Methicillin-resisant (MRSA) and methicillin-sensitive Staphylococcus aureus (MSSA) nasal colonization at the time of admission to the hospital by age group.
Table 2.
Relationship between previous hospital admission and MRSA and MSSA nasal colonization at the time of admission to the hospital.
| Previous admission during last 6 months (n=149) | No admission during last 6 months (n=451) | Total | Odds ratio (95% CI) | P value | |
|---|---|---|---|---|---|
| MRSA | 1 (0.1) | 6 (1.0) | 7 (1.1) | 0.501 (0.213–4.223) | 0.834 |
| MSSA | 36 (6.1) | 79 (13.1) | 115 (19.1) | 0.667 (0.417–1.068) | 0.095 |
| Total | 37 (6.1) | 85 (14.1) | 122 (20.2) |
Numbers and percentages (in parenthesis) of patients
Nasal swabs were positive for MRSA in 7 patients while the throat and axillary swabs were positive in 5 and 3 patients, respectively. Salt mannitol agar detected all S. aureus-positive strains. All 7 MRSA strains isolated from the nasal swabs of patients at the time of admission were susceptible to cephalothin, clindamycin, co-trimoxazole, rifampicin, and vancomycin, while they were resistant to penicillin, erythromycin, oxacillin, tetracycline, fucidic acid, Augmentin, cefotaxime, chloramphenicol, gentamicin, imepenem, ciprofloxacin and piperacillin.

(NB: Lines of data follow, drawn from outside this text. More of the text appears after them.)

/-- How a SELECT completes (R292). -/
inductive SelectOutcome (s : State) (ecc : Nat) (fixed : Bool) (minSize : Nat) : State → Prop where
  | refused (e : Err) : ¬ SelectReady s minSize → e.kind = .illegalOperand →
      SelectOutcome s ecc fixed minSize (s.takeError e)
  | exceeded : SelectReady s minSize → (∀ x, Considered s fixed minSize x → Skipped s ecc x) →
      SelectOutcome s ecc fixed minSize (s.clearSel.takeError (mkErr .capacityExceeded 3 s.bsLenN))
  | defect (x : Nat) : SelectReady s minSize → Reached s ecc fixed minSize x → Defective s ecc x →
      SelectOutcome s ecc fixed minSize (s.clearSel.takeError (sizeDefect x))
  | accepted (x : Nat) : SelectReady s minSize → Reached s ecc fixed minSize x → Accepted s ecc x →
      SelectOutcome s ecc fixed minSize (selected s ecc x)

theorem exists_select_outcome (s : State) (ecc : Nat) (fixed : Bool) (minSize : Nat) :
    ∃ t, exec (.select ecc fixed minSize) s = .next t ∧ SelectOutcome s ecc fixed minSize t := by
  cases hcheck : s.selectCheck minSize with
  | error e =>
    have hready : ¬ SelectReady s minSize := fun h => by
      rw [selectCheck_ok h] at hcheck
      cases hcheck
    have hkind : e.kind = .illegalOperand := List.mem_singleton.1 ((selectCheck_raises s minSize).kind_mem e hcheck)
    exact ⟨_, exec_select_of_check_error hcheck, .refused e hready hkind⟩
  | ok =>
    have hready : SelectReady s minSize := selectCheck_eq_ok.1 hcheck
    obtain hskip | ⟨x, hx, hskip⟩ := skipped_or_reached s ecc fixed minSize
    · exact ⟨_, exec_select_of_scan_error hready (scanSizes_of_skipped hready hskip), .exceeded hready hskip⟩
    · obtain hdef | hacc := (skipped_or_defective_or_accepted s ecc x).resolve_left hskip
      · exact ⟨_, exec_select_of_scan_error hready (scanSizes_of_defective hx hdef), .defect x hready hx hdef⟩
      · exact ⟨_, exec_select_of_accepted hready hx hacc, .accepted x hready hx hacc⟩

theorem select_outcome (h : exec (.select ecc fixed minSize) s = .next t) : SelectOutcome s ecc fixed minSize t := by
  obtain ⟨u, hu, hout⟩ := exists_select_outcome s ecc fixed minSize
  cases hu.symm.trans h
  exact hout

/-- A SELECT that completes without an error took a size (R292). -/
theorem accepted_of_select (h : exec (.select ecc fixed minSize) s = .next t) (herr : t.status.err = false) :
    ∃ x, SelectReady s minSize ∧ Reached s ecc fixed minSize x ∧ Accepted s ecc x ∧ t = selected s ecc x := by
  cases select_outcome h with
  | refused | exceeded | defect => cases herr
  | accepted x hready hx hacc => exact ⟨x, hready, hx, hacc, rfl⟩

end Command

/-! ### The result registers (10_state.md R53, R293) -/

section Results

variable {s : State} {ecc minSize x : Nat} {fixed : Bool}

theorem tSize_lt (s : State) (x j : Nat) : s.tSize x j < 2 ^ 32 := BitVec.isLt _

theorem Reached.lt (hready : SelectReady s minSize) (hx : Reached s ecc fixed minSize x) : x < 32 := by
  obtain ⟨-, hcount, -⟩ := hready
  obtain ⟨-, hlt, -⟩ := hx.considered
  omega

theorem selSize_selected (hx : x < 32) : (selected s ecc x).selSize.toNat = x := Nat.mod_eq_of_lt (by omega)

theorem ecCw_selected : (selected s ecc x).ecCw.toNat = s.sizeTotal x - (choiceOf s ecc x).count :=
  Nat.mod_eq_of_lt ((Nat.sub_le _ _).trans_lt (tSize_lt s x 1))

variable (h : Accepted s ecc x)
include h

Nineteen strains of MRSA isolated from the clinical samples of hospitalized patients having hospital-acquired infection during the same period were sensitive to chloramphenicol, rifampicin and vancomycin, and resistant to other antibiotics. None of the MRSA or MSSA strains isolated from the nasal swabs of patients at the time of admission or strains isolated from hospitalized patients having hospital-acquired infection had resistance to vancomycin.
Discussion
Nasal colonization by MRSA is significant risk factor and an important initial step in hospital-acquired infections due to this organism.1,13 Although MRSA is a well recognized pathogen in hospital-acquired infections, lately it is recognized as an emerging etiological agent for skin and soft tissue infections and fatal bacteremia among persons in the community who have never had contact with health care settings.6,14 MRSA and MSSA nasal colonization of 2% and 38%, respectively, in the community has been reported from Hawaii. A higher rate of MSSA nasal colonization was observed among people under 18 years of age, whereas MRSA colonization was higher in people more than 18 years of age with a history of previous hospitalization.7 In the present study, a slightly higher prevalence of MRSA and MSSA was observed among the 10 to 40 year age groups and in elderly patients (>60 years), but the difference was not statistically significant. A study from San Francisco reported nasal colonization rates in outpatients of 22.8% and 2.8% for MSSA and MRSA, respectively. Higher nasal colonization was reported among urban poor in overcrowded living conditions.15
MRSA and MSSA nasal colonization in another study from the USA was observed in 3.0% and 21.7% of outpatients, respectively. MRSA colonization was independently associated with previous admission to a hospital or nursing home.8 No such correlation was observed in the present study. In the USA, MRSA nasal carriage at the time of admission to the hospital was observed among 2.6% of patients, and diabetes mellitus, antibiotic therapy and previous admission to nursing homes were the major risk factors.16 In the present study, none of the underlying diseases at the time of admission was a risk factor for nasal colonization of MRSA.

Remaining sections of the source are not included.